Minnesota (1-3) had seven penalties for 75 yards in the first half and just 110 total yards on offense. With his team trailing 14-0 in the third quarter, Fleck opted for a 39-yard field goal on fourth-and-7 that was blocked — leaving a 17-play, 74-yard drive that lasted nearly 11 minutes with no points. Goodson broke off a 45-yard run on the next snap.

Nico Ragaini and Mekhi Sargent each rushed for scores, and Spencer Petras went 9 of 18 for 111 yards passing and one touchdown to Ihmir Smith-Marsette, plus one interception for Iowa. Smith-Marsette returned from a one-game suspension for a drunken-driving charge.

The Hawkeyes, who went 10-3 last year and finished 15th in the Associated Press poll, five spots behind the Gophers, lost their first two games this season to Purdue and Northwestern by a combined five points. They’ve recovered deftly, winning their last two games by a combined 84-14.

“They’re incredibly well-coached,” Morgan said, “and they’ve got a lot of good ballplayers.”

Top 25 game

(At) No. 7 Cincinnati 55, East Carolina 17: Desmond Ridder threw for 327 yards and three touchdowns and ran for another score to help No. 7 Cincinnati rout East Carolina.

Cincinnati (7-0, 5-0 American Athletic) extended its school-record home winning streak to 19 games, the fourth-longest streak among FBS schools, and kept its hopes alive for a College Football Playoff berth.

Ridder has accounted for 17 touchdowns in the past four games, including nine rushing TDs.

In Cincinnati’s three-point victory over East Carolina last year, the Pirates scored 43 points and piled up 638 yards. The Bearcats were motivated to prevent a repeat.

The offense got off to a fast start with Ridder’s 33-yard touchdown pass to Michael Young to cap a 79-yard drive on their opening possession.

Cincinnati had second-and-goal at the Pirates 3, but lost a fumble at the 5. Six plays later, however, Bearcats linebacker Jarell White returned an interception 26 yards for a touchdown.

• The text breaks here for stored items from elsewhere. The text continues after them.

-- ==== Sys2Proof/Machine/Dispatch.lean ====
section
/-! DEFINITION. One arm per command: what the engine does when the command word of `i` is written to CMD (R59, R60). -/

namespace Sys2Proof.Machine

def exec (i : Instr) (s : State) : Host.Outcome State Fault Refusal :=
  match i with
  | .nop => Sys2Proof.Machine.execNop s
  | .seed => Sys2Proof.Machine.execSeed s
  | .bsize => Sys2Proof.Machine.execBsize s
  | .copy => Sys2Proof.Machine.execCopy s
  | .ctrinc => Sys2Proof.Machine.execCtrinc s
  | .mix => Sys2Proof.Machine.execMix s
  | .fold => Sys2Proof.Machine.execFold s
  | .xorb => Sys2Proof.Machine.execXorb s
  | .adv => Sys2Proof.Machine.execAdv s
  | .block => Sys2Proof.Machine.execBlock s
  | .apply => Sys2Proof.Machine.execApply s
  | .xorm => Sys2Proof.Machine.execXorm s

end Sys2Proof.Machine
end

After punting on three of its first four possessions, East Carolina (1-6, 1-5) drove 58 yards in three plays, pulling to 14-7 on Keaton Mitchell’s 18-yard run.

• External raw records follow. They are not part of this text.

/-- R101, R42, R98: on a fully valid BLK, with the span in the space and admitted (or of size 0), XORB replaces each of the BSZ
bytes from `DADDR + OFF` on by itself XOR the byte of BLK, whatever VW is, and changes no other byte and no register. -/
def Obligations.XorbXorsBlockBytes : Prop :=
  ∀ s : State, s.ready → s.blkv = 0xFFFF →
    (s.bsz.val = 0 ∨ s.daddr.toNat + s.off.toNat + s.bsz.val ≤ 2 ^ addrWidth s.cfg ∧
      spanAdmitted s.cfg (s.daddr.toNat + s.off.toNat) s.bsz.val = true) →
    ∃ t, exec .xorb s = .next t ∧ t = completed { s with mem := t.mem, accesses := t.accesses } ∧
      (∀ k : Fin 64, k.val < s.bsz.val →
        Memory.read t.mem (s.daddr.toNat + s.off.toNat + k.val) =
          Memory.read s.mem (s.daddr.toNat + s.off.toNat + k.val) ^^^
            (s.blk[k.val / 4]'(by omega) >>> (8 * (k.val % 4))).setWidth 8) ∧
      ∀ a, ¬(s.daddr.toNat + s.off.toNat ≤ a ∧ a < s.daddr.toNat + s.off.toNat + s.bsz.val) →
        Memory.read t.mem a = Memory.read s.mem a

/-- R110, R101: XORB without a fully valid BLK raises NOTREADY and changes nothing, also when BSZ is 0. -/
def Obligations.XorbNeedsValidBlk : Prop :=
  ∀ s : State, s.ready → s.blkv ≠ 0xFFFF → exec .xorb s = .next (faulted s .notReady 0)

/-- R102, R95: on two spans in the space that do not overlap and are admitted (or of size 0), XORM replaces each of the DLEN bytes
at DADDR by itself XOR the byte at SADDR as it was, and changes no other byte, the source's among them, and no register. -/
def Obligations.XormXorsSpans : Prop :=
  ∀ s : State, s.ready →
    let d := s.daddr.toNat
    let a := s.saddr.toNat
    let n := s.dlen.toNat
    (n = 0 ∨ d + n ≤ 2 ^ addrWidth s.cfg ∧ a + n ≤ 2 ^ addrWidth s.cfg ∧ ¬(d < a + n ∧ a < d + n) ∧
      sourceAdmitted s.cfg a n = true ∧ spanAdmitted s.cfg d n = true) →
    ∃ t, exec .xorm s = .next t ∧ t = completed { s with mem := t.mem, accesses := t.accesses } ∧
      (∀ k, k < n → Memory.read t.mem (d + k) = Memory.read s.mem (d + k) ^^^ Memory.read s.mem (a + k)) ∧
      ∀ y, ¬(d ≤ y ∧ y < d + n) → Memory.read t.mem y = Memory.read s.mem y

/-- R84, R88: BLOCK on a seeded engine, with its span in the space and admitted, counts the block, makes BLK the keystream block
of the base state before it, XORs its bytes into the buffer and advances. -/
def Obligations.BlockProcessesOneBlock : Prop :=
  ∀ s : State, s.ready → s.sequencerInv → s.rem ≠ 0 →
    let n := min 64 s.rem.toNat
    let d := s.daddr.toNat + s.off.toNat
    d + n ≤ 2 ^ addrWidth s.cfg → spanAdmitted s.cfg d n = true →
    ∃ t, exec .block s = .next t ∧
      t = completed { s with base := t.base, blk := t.blk, blkv := 0xFFFF, off := t.off, rem := t.rem, bsz := 0,
                             mem := t.mem, accesses := t.accesses } ∧
      (∀ i : Fin 16, t.base[i].toNat = if i.val < 4 then (s.base[i].toNat + n) % 2 ^ 32 else s.base[i].toNat) ∧
      (∀ i : Fin 16, t.blk[i] = (mix s.base)[i] + t.base[i]) ∧
      t.off.toNat = s.off.toNat + n ∧ t.rem.toNat = s.rem.toNat - n ∧
      (∀ k : Fin 64, k.val < n →
        Memory.read t.mem (d + k.val) = Memory.read s.mem (d + k.val) ^^^ blkByte t.blk k) ∧
      ∀ a, ¬(d ≤ a ∧ a < d + n) → Memory.read t.mem a = Memory.read s.mem a

/-- R84, R87: from every state, faults and all, BLOCK with `REM ≠ 0` is the seven step commands one after another, and with
`REM = 0` it does what NOP does. -/
def Obligations.BlockIsItsSevenSteps : Prop :=
  ∀ s : State, exec .block s =
    if s.rem = 0 then exec .nop s
    else [Instr.bsize, .copy, .ctrinc, .mix, .fold, .xorb, .adv].foldl thenCommand (.next s)

/-- R85, R87: from every state, faults and all, APPLY is SEED and then BLOCK `ceil(DLEN / 64)` times. -/
def Obligations.ApplyIsSeedThenBlocks : Prop :=
  ∀ s : State,
    exec .apply s = (Instr.seed :: List.replicate ((s.dlen.toNat + 63) / 64) .block).foldl thenCommand (.next s)

/-- R85, R110: APPLY without a whole key and nonce raises NOTREADY, changes nothing and makes no access. -/
def Obligations.ApplyNeedsKeyAndNonce : Prop :=
  ∀ s : State, s.ready → ¬(s.kv = 0xFF ∧ s.nv = 0xF) → exec .apply s = .next (faulted s .notReady 0)

/-- R85, R86: APPLY on a buffer of length 0 is SEED: no access, DADDR not examined, BLK and BLKV as before. -/
def Obligations.ApplyOfNothingIsSeed : Prop :=
  ∀ s : State, s.ready → s.kv = 0xFF ∧ s.nv = 0xF → s.dlen = 0 → ∃ b : Block,
    exec .apply s = .next (completed { s with base := b, seeded := true, off := 0, rem := 0, bsz := 0 }) ∧
    exec .seed s = exec .apply s

/-- R86, R88: what a completed APPLY leaves. With a whole key and nonce, and every block in the space and admitted, APPLY
completes; the buffer is XORed with the keystream, no other byte changes, and the registers are as R86 lists them. -/
def Obligations.ApplyXorsKeystream : Prop :=
  ∀ s : State, s.ready → s.kv = 0xFF ∧ s.nv = 0xF → s.dlen.toNat < spaceSize s.cfg →
    blocksAdmitted s.cfg s.daddr.toNat s.dlen.toNat (blockCount s.dlen.toNat) →
    let n := s.dlen.toNat
    ∃ t, exec .apply s = .next t ∧
      t = completed { s with base := t.base, blk := t.blk, blkv := if n = 0 then s.blkv else 0xFFFF, seeded := true,
                             off := s.dlen, rem := 0, bsz := 0, mem := t.mem, accesses := t.accesses } ∧
      (∀ i : Fin 4, t.base[i.val]'(by omega) = s.cfg.const[i] + BitVec.ofNat 32 n) ∧
      (∀ i : Fin 8, t.base[4 + i.val]'(by omega) = s.key[i]) ∧
      (∀ i : Fin 4, t.base[12 + i.val]'(by omega) = s.nonce[i]) ∧
      t.blk = (if n = 0 then s.blk else keystreamBlock s.cfg.const s.key s.nonce n ((n - 1) / 64)) ∧
      (∀ k, k < n → Memory.read t.mem (s.daddr.toNat + k) =
        Memory.read s.mem (s.daddr.toNat + k) ^^^ keystreamByte s.cfg.const s.key s.nonce n k) ∧
      ∀ a, ¬(s.daddr.toNat ≤ a ∧ a < s.daddr.toNat + n) → Memory.read t.mem a = Memory.read s.mem a

/-! The schedule and the accesses. -/

/-- R97: the chunks of `Sched(size, VW)` are adjacent from 0 and cover the size; each is VW wide or a narrower power of two, never
wider than the one before; there are `floor(size / VW) + popcount(size mod VW)` of them. -/
def Obligations.ScheduleCoversSpan : Prop :=
  ∀ (size : Nat) (vw : VecWidth),
    (∀ k : Nat, (h : k < (sched size vw).length) → (sched size vw)[k].1 = (((sched size vw).take k).map Prod.snd).sum) ∧
    ((sched size vw).map Prod.snd).sum = size ∧
    (∀ ow ∈ sched size vw, ow.2 ∈ [64, 32, 16, 8, 4, 2, 1] ∧ ow.2 ≤ vwBytes vw) ∧
    ((sched size vw).map Prod.snd).Pairwise (fun v w => w ≤ v) ∧
    (sched size vw).length = size / vwBytes vw + ((List.range 6).filter fun j => (size % vwBytes vw).testBit j).length

/-- R49, R97: the accesses XORB and XORM make, in order, when they complete: chunks in ascending order, and in a chunk the source
read (XORM only), the destination read, the destination write. -/
def Obligations.AccessesFollowSchedule : Prop :=
  ∀ s t : State, s.ready → t.fault = false →
    (exec .xorb s = .next t → t.accesses = s.accesses ++ (sched s.bsz.val s.cfg.vw).flatMap fun ow =>
      [⟨.read, s.daddr.toNat + s.off.toNat + ow.1, ow.2⟩, ⟨.write, s.daddr.toNat + s.off.toNat + ow.1, ow.2⟩]) ∧
    (exec .xorm s = .next t → t.accesses = s.accesses ++ (sched s.dlen.toNat s.cfg.vw).flatMap fun ow =>
      [⟨.read, s.saddr.toNat + ow.1, ow.2⟩, ⟨.read, s.daddr.toNat + ow.1, ow.2⟩, ⟨.write, s.daddr.toNat + ow.1, ow.2⟩])

/-- R98: two engines that differ only in VW and in what their memories admitted leave the same bytes when both complete XORB, XORM or
APPLY. -/
def Obligations.WidthDoesNotChangeBytes : Prop :=
  ∀ (s : State) (vw : VecWidth) (ws : List Window) (i : Instr) (t u : State),
    i = .xorb ∨ i = .xorm ∨ i = .apply → s.ready → s.dlen.toNat < spaceSize s.cfg →
    exec i s = .next t → exec i { s with cfg := { s.cfg with vw := vw, windows := ws } } = .next u →
    t.fault = false → u.fault = false → ∀ a, Memory.read t.mem a = Memory.read u.mem a

/-! Faults of the datapath. -/

/-- R99: a span of non-zero size that runs past `2^AW` raises RANGE before any access, with the start of the destination span,
modulo `2^AW`, as the address; nothing else changes. -/
def Obligations.RangeFaultPrecedesAccesses : Prop :=
  ∀ s : State, s.ready →
    (s.blkv = 0xFFFF → s.bsz.val ≠ 0 → 2 ^ addrWidth s.cfg < s.daddr.toNat + s.off.toNat + s.bsz.val →
      ∃ a : Addr, a.toNat = (s.daddr.toNat + s.off.toNat) % 2 ^ addrWidth s.cfg ∧
        exec .xorb s = .next (faulted s .range a)) ∧
    (s.dlen.toNat ≠ 0 → (2 ^ addrWidth s.cfg < s.daddr.toNat + s.dlen.toNat ∨
        2 ^ addrWidth s.cfg < s.saddr.toNat + s.dlen.toNat) →
      ∃ a : Addr, a.toNat = s.daddr.toNat % 2 ^ addrWidth s.cfg ∧ exec .xorm s = .next (faulted s .range a))

/-- R100, R102, R112: XORM on two spans of non-zero size inside the space raises OVERLAP, before any access, exactly when they
overlap; equal starts do, spans of size 0 never do. -/
def Obligations.OverlapFaultIsExact : Prop :=
  ∀ s : State, s.ready → s.cause = none → s.daddr.toNat + s.dlen.toNat ≤ 2 ^ addrWidth s.cfg →
    s.saddr.toNat + s.dlen.toNat ≤ 2 ^ addrWidth s.cfg →
    ∃ t, exec .xorm s = .next t ∧
      (0 < s.dlen.toNat ∧ s.daddr.toNat < s.saddr.toNat + s.dlen.toNat ∧ s.saddr.toNat < s.daddr.toNat + s.dlen.toNat →
        ∃ a : Addr, a.toNat = s.daddr.toNat % 2 ^ addrWidth s.cfg ∧ t = faulted s .overlap a) ∧
      (¬(0 < s.dlen.toNat ∧ s.daddr.toNat < s.saddr.toNat + s.dlen.toNat ∧
        s.saddr.toNat < s.daddr.toNat + s.dlen.toNat) → t.cause = none ∨ t.cause = some .bus)

/-- R111 for XORB: when the chunks before one are admitted and its read or its write is not, BUS is raised with the chunk's start
address, the chunks before it are done, and the chunk itself and the later ones are not. -/
def Obligations.XorbBusFaultKeepsEarlierChunks : Prop :=
  ∀ (s : State) (pre post : List (Nat × Nat)) (o w : Nat), s.ready → s.blkv = 0xFFFF →
    let d := s.daddr.toNat + s.off.toNat
    d + s.bsz.val ≤ 2 ^ addrWidth s.cfg → sched s.bsz.val s.cfg.vw = pre ++ (o, w) :: post →
    (∀ ow ∈ pre, admitted s.cfg (d + ow.1) ow.2 .read = true ∧ admitted s.cfg (d + ow.1) ow.2 .write = true) →
    ¬(admitted s.cfg (d + o) w .read = true ∧ admitted s.cfg (d + o) w .write = true) →
    ∃ t a, exec .xorb s = .next t ∧ a.toNat = (d + o) % 2 ^ addrWidth s.cfg ∧
      t = faulted { s with mem := t.mem, accesses := t.accesses } .bus a ∧
      (∀ k : Fin 64, k.val < o → Memory.read t.mem (d + k.val) = Memory.read s.mem (d + k.val) ^^^ blkByte s.blk k) ∧
      ∀ y, ¬(d ≤ y ∧ y < d + o) → Memory.read t.mem y = Memory.read s.mem y

/-- R111 for XORM: as for XORB, with the source read first; the address is that of the access refused. -/
def Obligations.XormBusFaultKeepsEarlierChunks : Prop :=
  ∀ (s : State) (pre post : List (Nat × Nat)) (o w : Nat), s.ready →
    let d := s.daddr.toNat
    let b := s.saddr.toNat
    let n := s.dlen.toNat
    d + n ≤ 2 ^ addrWidth s.cfg → b + n ≤ 2 ^ addrWidth s.cfg → ¬(d < b + n ∧ b < d + n) →
    sched n s.cfg.vw = pre ++ (o, w) :: post →
    (∀ ow ∈ pre, admitted s.cfg (b + ow.1) ow.2 .read = true ∧ admitted s.cfg (d + ow.1) ow.2 .read = true ∧
      admitted s.cfg (d + ow.1) ow.2 .write = true) →
    ¬(admitted s.cfg (b + o) w .read = true ∧ admitted s.cfg (d + o) w .read = true ∧ admitted s.cfg (d + o) w .write = true) →
    ∃ t a, exec .xorm s = .next t ∧
      a.toNat = (if admitted s.cfg (b + o) w .read = true then d + o else b + o) % 2 ^ addrWidth s.cfg ∧
      t = faulted { s with mem := t.mem, accesses := t.accesses } .bus a ∧
      (∀ k, k < o → Memory.read t.mem (d + k) = Memory.read s.mem (d + k) ^^^ Memory.read s.mem (b + k)) ∧
      ∀ y, ¬(d ≤ y ∧ y < d + o) → Memory.read t.mem y = Memory.read s.mem y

Ridder’s 16-yard scramble on third-and-12 set up Jerome Ford’s 24-yard touchdown run, and Tre Tucker’s 45-yard touchdown reception highlighted a 28-point second quarter.

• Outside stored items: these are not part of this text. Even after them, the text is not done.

-- ==== Sys2Proof/Proofs/MixRound.lean ====
section
/-! PROOFS. The round function and MIX (R65 to R73): the two loops visit each lane four times, which gives the closed form of R71;
and a top bit travels through it by addition, except where it is rotated (R94). -/

namespace Sys2Proof.Machine

/-! The loops. -/

/-- In a loop over distinct indices whose step for `k` alone touches a component, the component is touched once. -/
theorem foldl_component {σ ι α : Type} [DecidableEq ι] {step : σ → ι → σ} {get : σ → α} {k : ι} {f : α → α}
    (hstep : ∀ b i, get (step b i) = if i = k then f (get b) else get b) {is : List ι} (hnd : is.Nodup) (b : σ) :
    get (is.foldl step b) = if k ∈ is then f (get b) else get b := by
  induction is generalizing b with
  | nil => simp
  | cons i is ih =>
    obtain ⟨hi, hnd⟩ := List.nodup_cons.mp hnd
    rw [List.foldl_cons, ih hnd, hstep]
    by_cases h : i = k
    · subst h
      simp [hi]
    · simp [h, Ne.symm h]

theorem ror32_eq_rotateRight (x : Word) {n : Nat} (h : n < 32) : ror32 x n = x.rotateRight n := by
  rw [BitVec.rotateRight_def, Nat.mod_eq_of_lt h, ror32]

theorem rotation_lt (j : Fin 4) : rotation j < 32 := by
  fin_cases j <;> decide

/-- One round of lane `(j, l)`, with its operands from the snapshots of `x` (R69, R71). -/
def roundOf (x : Block) (j l : Fin 4) : Word → Word :=
  laneRound (snapshot x (j + 1) l) ((snapshot x (j + 3) (l + 1)).rotateRight (rotation j)) (snapshot x (j + 2) (l + 2))

/-- One update at lane `l` is a round of the lane of its own chunk. -/
theorem laneUpdate_get_lane (x : Block) (l : Fin 4) (b : Block) (i j : Fin 4) :
    (laneUpdate x l b i)[laneIdx j l] = if i = j then roundOf x j l b[laneIdx j l] else b[laneIdx j l] := by
  rw [laneUpdate_get]
  split
  next h =>
    obtain ⟨rfl, -⟩ := h
    rw [if_pos rfl, ror32_eq_rotateRight _ (rotation_lt j)]
    rfl
  next h => rw [if_neg fun hi => h ⟨hi.symm, rfl⟩]

theorem mixRound_get_same (x : Block) (l : Fin 4) (b : Block) (j : Fin 4) :
    (mixRound x l b)[laneIdx j l] = roundOf x j l b[laneIdx j l] :=
  (foldl_component (get := fun b : Block => b[laneIdx j l]) (fun b i => laneUpdate_get_lane x l b i j) (by decide) b).trans
    (if_pos (by decide +revert))

theorem mixRound_get_other (x : Block) {l l' : Fin 4} (h : l' ≠ l) (b : Block) (j : Fin 4) :
    (mixRound x l b)[laneIdx j l'] = b[laneIdx j l'] :=
  List.foldlRecOn (motive := fun d => d[laneIdx j l'] = b[laneIdx j l']) _ _ rfl fun d hd i _ => by
    rw [laneUpdate_get, if_neg fun hjl => h hjl.2, hd]

/-- The four rounds at lane `i`, on the words of lane `l` (R68). -/
theorem mixLane_get (x b : Block) (i j l : Fin 4) :
    (mixLane x b i)[laneIdx j l] = if i = l then (roundOf x j l)^[4] b[laneIdx j l] else b[laneIdx j l] := by
  rw [mixLane]
  split
  next h =>
    subst h
    rw [mixRound_get_same, mixRound_get_same, mixRound_get_same, mixRound_get_same]
    rfl
  next h =>
    have hl := Ne.symm h
    rw [mixRound_get_other x hl, mixRound_get_other x hl, mixRound_get_other x hl, mixRound_get_other x hl]

/-- The closed form of the round function (R71). -/
theorem mix_get (x : Block) (j l : Fin 4) :
    (mix x)[laneIdx j l] =
      laneResult (snapshot x (j + 1) l) ((snapshot x (j + 3) (l + 1)).rotateRight (rotation j))
        (snapshot x (j + 2) (l + 2)) x[laneIdx j l] :=
  (foldl_component (get := fun b : Block => b[laneIdx j l]) (fun b i => mixLane_get x b i j l) (by decide) x).trans
    (if_pos (by decide +revert))

/-! The command. -/

theorem exec_mix_ready {s : State} {b : Block} (hs : s.ready) (h : s.blkv = 0xFFFF) (hb : mix s.blk = b) :
    exec .mix s = .next (completed { s with blk := b }) := by
  rw [exec_ready hs, bodyOf, mixBody_ready (s := startCommand s) h, ← hb]
  rfl

theorem exec_mix_notReady {s : State} (hs : s.ready) (h : s.blkv ≠ 0xFFFF) :
    exec .mix s = .next (faulted s .notReady 0) := by
  rw [exec_ready hs, bodyOf, mixBody_notReady (s := startCommand s) h]
  simp [raise, enterFault, startCommand, faulted, narrow]

/-- Settles O34: what MIX leaves is `mix` of BLK, whose words `mix_get` gives. -/
theorem mixIteratesLaneRound : Obligations.MixIteratesLaneRound := by
  unfold Obligations.MixIteratesLaneRound
  exact fun s hs => ⟨fun h => ⟨mix s.blk, exec_mix_ready hs h rfl, mix_get s.blk⟩, exec_mix_notReady hs⟩

/-- Two register files with the same lanes are equal. -/
theorem block_ext {a b : Block} (h : ∀ j l : Fin 4, a[laneIdx j l] = b[laneIdx j l]) : a = b := by
  refine Vector.ext fun n hn => ?_
  obtain ⟨j, l, hjl⟩ := laneIdx_surj ⟨n, hn⟩
  exact (congrArg (fun i : Fin 16 => a[i] = b[i]) hjl).mpr (h j l)

/-- Settles O35: the snapshots of rule R67, read off for each of the sixteen lanes, are the rows of the table. What is
computed from the operands does not matter here, so it is generalised away. -/
theorem mixOperandTable : Obligations.MixOperandTable := by
  unfold Obligations.MixOperandTable
  intro s hs h x f
  refine exec_mix_ready hs h (block_ext fun j l => ?_)
  rw [mix_get]
  simp only [f]
  generalize laneResult = g
  fin_cases j <;> fin_cases l <;> rfl

/-! The top bit (R94). -/

theorem add_topBit_add_topBit (w : Word) : w + 0x80000000#32 + 0x80000000#32 = w := by
  rw [BitVec.add_assoc]
  exact BitVec.add_zero w

/-- The top bit commutes with the exclusive-or, since adding it is one. -/
theorem add_topBit_xor (w b : Word) : w + 0x80000000#32 ^^^ b = (w ^^^ b) + 0x80000000#32 := by
  rw [add_topBit, add_topBit, BitVec.xor_assoc, BitVec.xor_comm _ b, BitVec.xor_assoc]

theorem laneRound_add_topBit (a b c w : Word) :
    laneRound a b c (w + 0x80000000#32) = laneRound a b c w + 0x80000000#32 := by
  rw [laneRound, laneRound, add_right_comm w, add_topBit_xor, add_right_comm]

theorem laneRound_add_topBit_a (a b c w : Word) :
    laneRound (a + 0x80000000#32) b c w = laneRound a b c w + 0x80000000#32 := by
  rw [laneRound, laneRound, ← add_assoc, add_topBit_xor, add_right_comm]

theorem laneRound_add_topBit_c (a b c w : Word) :
    laneRound a b (c + 0x80000000#32) w = laneRound a b c w + 0x80000000#32 := by
  rw [laneRound, laneRound, add_assoc]

theorem laneResult_add_topBit (a b c w : Word) :
    laneResult a b c (w + 0x80000000#32) = laneResult a b c w + 0x80000000#32 := by
  simp only [laneResult, laneRound_add_topBit]

/-- Each of the four rounds adds the top bit of `a` once, so it cancels. -/
theorem laneResult_add_topBit_a (a b c w : Word) : laneResult (a + 0x80000000#32) b c w = laneResult a b c w := by
  simp only [laneResult, laneRound_add_topBit_a, laneRound_add_topBit, add_topBit_add_topBit]

theorem laneResult_add_topBit_c (a b c w : Word) : laneResult a b (c + 0x80000000#32) w = laneResult a b c w := by
  simp only [laneResult, laneRound_add_topBit_c, laneRound_add_topBit, add_topBit_add_topBit]

/-- Words of different chunks are different words. -/
theorem laneIdx_ne_of_chunk_ne {i j k l : Fin 4} (h : i ≠ j) : laneIdx i k ≠ laneIdx j l :=
  fun he => h (laneIdx_inj.mp he).1

/-- Settles O36: a lane's own word and its three operands come from four chunks, so at most one of them is word `m`; in the lane's
own word the top bit goes through, as `A` or `C` it cancels. -/
theorem topBitReachesOneOtherWord : Obligations.TopBitReachesOneOtherWord := by
  unfold Obligations.TopBitReachesOneOtherWord
  intro x y m hy j l
  have same {n : Fin 16} (hn : n ≠ m) : y[n] = x[n] := (hy n).trans (if_neg hn)
  have moved {n : Fin 16} (hn : n = m) : y[n] = x[n] + 0x80000000#32 := (hy n).trans (if_pos hn)
  have snapshot_same {i k : Fin 4} (hn : laneIdx i (shuffle i)[k] ≠ m) : snapshot y i k = snapshot x i k := same hn
  have snapshot_moved {i k : Fin 4} (hn : laneIdx i (shuffle i)[k] = m) :
      snapshot y i k = snapshot x i k + 0x80000000#32 := moved hn
  rw [mix_get, mix_get]
  refine ⟨fun hown => ?_, fun hown hb => ?_⟩
  · have other {i k : Fin 4} (hi : i ≠ j) : snapshot y i k = snapshot x i k :=
      snapshot_same (hown ▸ laneIdx_ne_of_chunk_ne hi)
    rw [moved hown, other (by simp), other (by simp), other (by simp), laneResult_add_topBit]
  · rw [same hown, snapshot_same hb]
    by_cases ha : laneIdx (j + 1) (shuffle (j + 1))[l] = m
    · have hc : laneIdx (j + 2) (shuffle (j + 2))[l + 2] ≠ m := ha ▸ laneIdx_ne_of_chunk_ne (by simp)
      rw [snapshot_moved ha, snapshot_same hc, laneResult_add_topBit_a]
    · rw [snapshot_same ha]
      by_cases hc : laneIdx (j + 2) (shuffle (j + 2))[l + 2] = m
      · rw [snapshot_moved hc, laneResult_add_topBit_c]
      · rw [snapshot_same hc]

end Sys2Proof.Machine
end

After passing for 535 yards against the Bearcats last season, Holton Ahlers threw for 87 yards Friday with three interceptions. He was sacked four times.

The Bearcats, up 42-10 in the fourth quarter, ran a successful fake punt that led to Ford’s second rushing touchdown.

With the Bearcats looking to run out the clock with 17 seconds remaining, Cameron Young burst through the hole for a 75-yard run to cap the scoring.

Pac-12 cancels 2 games

The Pac-12’s football schedule has been scrambled for a second straight week, with positive COVID-19 tests leading to the cancellation of Saturday’s California at Arizona State and Utah at UCLA games.

Instead, Cal will play UCLA on Sunday at the Rose Bowl. The game will kick off at 9 a.m. PT and the teams will have had less than two full days to prepare for each other. In a season where every plan is tentative, the Pac-12’s quick adjustment is unprecedented.

The announcements from the West Coast capped the most tumultuous week of COVID-19 disruptions of the college football season. Fifteen of the 59 games (25%) originally scheduled for Week 11 were called off.

The Sun Devils’ home opener was nixed because of several positive COVID-19 tests among the team’s players and coaching staff, including head coach Herm Edwards. The school said the positive tests put the football team below 53 available scholarship players, which is the minimum allowed according to the league’s cancellation policy.

Later, Utah also determined it didn’t have the minimum number of scholarship players available for the game because of positive COVID-19 cases and the resulting isolation of players under contact tracing protocols.

A few hours later, the Pac-12 announced Cal would play at UCLA and next week’s UCLA at Oregon game would be bumped back from Friday to Saturday.

Meanwhile, the Southeastern Conference announced it will use Dec. 19, the day of its conference championship game, as a make-up date for regular-season games. The SEC postponed four games this week, including two that could not be immediately rescheduled because two of the teams involved already have make-up games set for Dec. 12.